[ANN] AllocCheck.jl: Static code analysis to prove allocation-free behavior

The reason it doesn’t work is that the alias analysis isn’t happening in LLVM, it is happening at the julia level, so unsafe_assume_condition is operating too late.

1 Like

Looks like the easiest way to make the compiler do this, is to just assert that there’s no aliasing by adding an error path.

The compiler is pretty good at using that information.

function f_noalias!(x, y)
    Base.mightalias(x, y) && throw("No aliasing allowed!")
    x .= x .+ y
end
julia> check_allocs(f_noalias!, (Vector{Int}, Vector{Int}))
Any[]
6 Likes

Perhaps a newbie question but in which cases would the behavior / results of AllocCheck.jl differ from a good old @ballocated or BenchmarkTools.@ballocated? Is one always more precise than the other, or does it depend?

2 Likes

AllocCheck gives stacktraces to pointing to any allocations that the compiler thinks could happen based on the types of the inputs (not the values). @allocated and @ballocated are runtime metrics, where the code actually executes and the change in gc metrics (tracked in the Julia runtime) is inspected to see how many allocations actually took place. So an easy way to make them differ is to allocate conditionally on a runtime value, and then take another path. (if x == 1; arr = ones(n); end or whatever).

7 Likes

Actually, it does work, but it depends on the Julia version. On Julia v1.10.0-rc1, check_allocs reports Any[] for both your f_noalias!, the one that throws, and mine, the one that uses UnsafeAssume.jl!

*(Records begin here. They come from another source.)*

-- ==== Sys2Proof/Config.lean ====
section
/-! DEFINITION. What an implementation fixes: the parameters of 00_scope.md R7, the DSP kernels of
43_pipeline.md R290, the values the spec leaves open, and the properties R291 assumes of the kernels.
Every `opaque` here is a free value: it has no body, so nothing can be proved of which value it is. -/

namespace Sys2Proof

/-- The implementation parameters (00_scope.md R7). PREAMBLE_LEN is fixed at 63 by D17 and is not a field. -/
structure Params where
  /-- `SPS`, samples per symbol in the modem domain. -/
  sps : Nat
  /-- `FIFO_CAP`, entries of the sample FIFO. -/
  fifoCap : Nat
  /-- `MAX_PAYLOAD_HW`, bytes of TXBUF and of a record's payload slot. -/
  maxPayloadHw : Nat
  /-- `RXQ_DEPTH`, records of the RX output queue. -/
  rxqDepth : Nat
  /-- `BLOCK_SYMS`, symbols of a generator block. -/
  blockSyms : Nat
  /-- `PRE_RX_SYMS`, preamble symbols RX_PREAMBLE counts. -/
  preRxSyms : Nat
  /-- `TAIL_LEN`, zero symbols after the payload. -/
  tailLen : Nat
  /-- `FLUSH_LEN`, zero samples of the final flush. -/
  flushLen : Nat
  /-- `NORM_LIMIT`, the peak limit of TX normalisation. -/
  normLimit : Nat
  /-- `DET_THRESH_RESET`, the reset value of CFG_DET_THRESH. -/
  detThreshReset : BitVec 16
  /-- `HW_VERSION`, the VERSION register. -/
  hwVersion : Word
  /-- `HAS_DUMP`, whether the dump port exists. -/
  hasDump : Bool
deriving DecidableEq, Repr

/-- The legal ranges of 00_scope.md R7, as a Bool that runs. -/
def Params.legal (p : Params) : Bool :=
  decide (2 ≤ p.sps) && decide (1 ≤ p.fifoCap) && decide (1 ≤ p.maxPayloadHw) &&
  decide (p.maxPayloadHw ≤ 4096) && decide (1 ≤ p.rxqDepth) && decide (1 ≤ p.blockSyms) &&
  decide (1 ≤ p.preRxSyms) && decide (p.preRxSyms ≤ 255) && decide (p.tailLen ≤ 255) &&
  decide (1 ≤ p.normLimit) && decide (p.normLimit ≤ 32767) && decide (p.detThreshReset ≠ 0#16)

/-- What the detector reports at an acquisition (43_pipeline.md R290, `Acq`). -/
structure Acq where
  /-- coarse carrier frequency offset -/
  cfo : Int
  /-- fractional timing offset -/
  tau : Int
  /-- the buffered modem samples the tracker must still process -/
  replay : List Sample
deriving DecidableEq, Repr, Inhabited

/-- Kernel states (43_pipeline.md R290, the types `ModS`, `RsS`, `FltS`, `DetS`, `TrkS`), each numbered by Nat.
DEDUCED (log 8): a kernel is hardware with finitely many bits, so its states can be numbered; safe. -/
abbrev ModS := Nat
abbrev RsS := Nat
abbrev FltS := Nat
abbrev DetS := Nat
abbrev TrkS := Nat

namespace Config

/-- VERSION's value: OPEN (10_state.md R24, U6; log 7). -/
opaque hwVersion : Word

/-- The bound of P_OFFSET: OPEN (43_pipeline.md R291, U5; log 7). -/
opaque foffBound : Nat

/-- The byte a reset draws for TXBUF (10_state.md R58, U1; log 9): of the count of resets and the bus byte address. -/
opaque txbufDraw : Nat → Nat → Byte

/-- What a register field of `w` bits shows for a count that does not fit in it, where the spec is silent (log 14). -/
opaque fieldOverflow : (w : Nat) → Nat → BitVec w

/-! The DSP record of 43_pipeline.md R290, one constant a field (log 8). -/

/-- takes BT_MILLI -/
opaque modInit : Nat → ModS
/-- one symbol in, its modem-domain samples out -/
opaque modStep : ModS → Bool → ModS × List Sample
/-- `rsInit num den` -/
opaque rsInit : Nat → Nat → RsS
/-- one input sample, zero or more output samples -/
opaque rsStep : RsS → Sample → RsS × List Sample
/-- the oscillator phasor at a phase -/
opaque cis : Word → Sample
opaque txfInit : FltS
opaque rxfInit : FltS
/-- one sample in, one sample out -/
opaque fltStep : FltS → Sample → FltS × Sample
opaque detInit : DetS
/-- `detStep d thresh x` -/
opaque detStep : DetS → Nat → Sample → DetS × Option Acq
opaque trkInit : TrkS
opaque trkAcquire : TrkS → Acq → TrkS
/-- one modem sample in, a soft symbol out when a symbol period completes -/
opaque trkStep : TrkS → Sample → TrkS × Option Int
/-- the resampler's group delay `rsDelay(num, den)` in input samples (P_RS_DELAY) -/
opaque rsDelay : Nat → Nat → Nat

/-! Running a kernel over a list of samples. -/

/-- the resampler fed a list: its state after, and all its outputs in order -/
def rsRun : RsS → List Sample → RsS × List Sample
  | r, [] => (r, [])
  | r, x :: xs => ((rsRun (rsStep r x).1 xs).1, (rsStep r x).2 ++ (rsRun (rsStep r x).1 xs).2)

/-- the filter fed a list: its outputs in order -/
def fltRun : FltS → List Sample → List Sample
  | _, [] => []
  | f, x :: xs => (fltStep f x).2 :: fltRun (fltStep f x).1 xs

/-- the correlator fed a list at one threshold: what it reported at each sample -/
def detRun (thresh : Nat) : DetS → List Sample → List (Option Acq)
  | _, [] => []
  | d, x :: xs => (detStep d thresh x).2 :: detRun thresh (detStep d thresh x).1 xs

/-- the tracker fed a list: what it returned at each sample -/
def trkRun : TrkS → List Sample → List (Option Int)
  | _, [] => []
  | t, x :: xs => (trkStep t x).2 :: trkRun (trkStep t x).1 xs

/-! The kernel properties of 43_pipeline.md R291 that speak of one kernel. A claim that needs one takes it as a
premise (00_scope.md R9). P_ROUNDTRIP and P_OFFSET, which speak of the whole paths, stand in Machine/Dsp.lean. -/

/-- P_MOD_LEN -/
def PModLen (p : Params) : Prop := ∀ m b, (modStep m b).2.length = p.sps

/-- P_RS_COUNT, for a ratio num/den in lowest terms -/
def PRsCount : Prop :=
  ∀ num den : Nat, 0 < den → Nat.Coprime num den →
    ∀ xs : List Sample, (rsRun (rsInit num den) xs).2.length = xs.length * num / den

/-- P_RS_DELAY: the delay is within FLUSH_LEN, and after `rsDelay` further inputs nothing fed before them shows in
what comes out (DEDUCED reading of "an input's effect has reached the output", log 23). -/
def PRsDelay (p : Params) : Prop :=
  ∀ num den : Nat, 0 < den → Nat.Coprime num den →
    rsDelay num den ≤ p.flushLen ∧
    ∀ xs xs' zs ys : List Sample, xs.length = xs'.length → zs.length = rsDelay num den →
      (rsRun (rsRun (rsInit num den) (xs ++ zs)).1 ys).2 = (rsRun (rsRun (rsInit num den) (xs' ++ zs)).1 ys).2

/-- P_FLT_ZERO -/
def PFltZero : Prop :=
  (∀ n, fltRun txfInit (List.replicate n Sample.zero) = List.replicate n Sample.zero) ∧
  (∀ n, fltRun rxfInit (List.replicate n Sample.zero) = List.replicate n Sample.zero) ∧
  (∀ num den n, ∀ y ∈ (rsRun (rsInit num den) (List.replicate n Sample.zero)).2, y = Sample.zero)

/-- P_DET_SILENT -/
def PDetSilent : Prop :=
  ∀ thresh n, ∀ o ∈ detRun thresh detInit (List.replicate n Sample.zero), o = none

/-- P_TRK_PACE -/
def PTrkPace (p : Params) : Prop :=
  ∀ (t : TrkS) (xs : List Sample),
    (xs.length = 2 * p.sps → 1 ≤ (trkRun t xs).countP Option.isSome) ∧
    (xs.length = p.sps → (trkRun t xs).countP Option.isSome ≤ 2)

end Config

/-- The default parameters of 00_scope.md R7 (log 6). HW_VERSION has none: it is the free value (log 7). -/
def Params.default : Params :=
  { sps := 2, fifoCap := 65536, maxPayloadHw := 1000, rxqDepth := 2, blockSyms := 256, preRxSyms := 63,
    tailLen := 8, flushLen := 64, normLimit := 29491, detThreshReset := 32768#16,
    hwVersion := Config.hwVersion, hasDump := true }

end Sys2Proof
end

But on v1.11 nightly, two allocations are reported for both versions of the function!

Github issue: Array allocation elimination regression · Issue #52305 · JuliaLang/julia · GitHub

3 Likes

Speaking of which, I am considering making a PR so that @check_allocs plays nice with Bumper.jl’s @alloc. The following example demonstrates this:

using AllocCheck
using BenchmarkTools
using Bumper

function test_allocs_bench()
  @no_escape begin
    x = @alloc(Float64, 10)
    nothing
  end
end

@check_allocs test_allocs()  = test_allocs_bench()

let
  bench = @benchmark test_allocs_bench()
  @show maximum(bench).memory # = 0
  try
    test_allocs()
  catch err
    err.errors[1] # Allocation of Vector{Any} in ./boot.jl:477
  end
end

Not sure how much work this would entail though…

The Bumper.jl function you showed can allocate though, because the first time you call default_buffer() in a given task, the task local buffer is allocated. Furthermore, default_buffer() itself returns a SlabBuffer which can allocate when it grows, so you’d need to use AllocBuffer

If you want something that can’t possibly allocate, you’d need to do it more like

julia> using AllocCheck, Bumper

julia> function test_allocs_bench(buf)
           @no_escape buf begin
               x = @alloc(Float64, 10)
               nothing
           end
       end
test_allocs_bench (generic function with 1 method)

julia> check_allocs(test_allocs_bench, Tuple{AllocBuffer{Vector{UInt8}}})
Any[]
3 Likes

Ah, ok thanks for the clarification!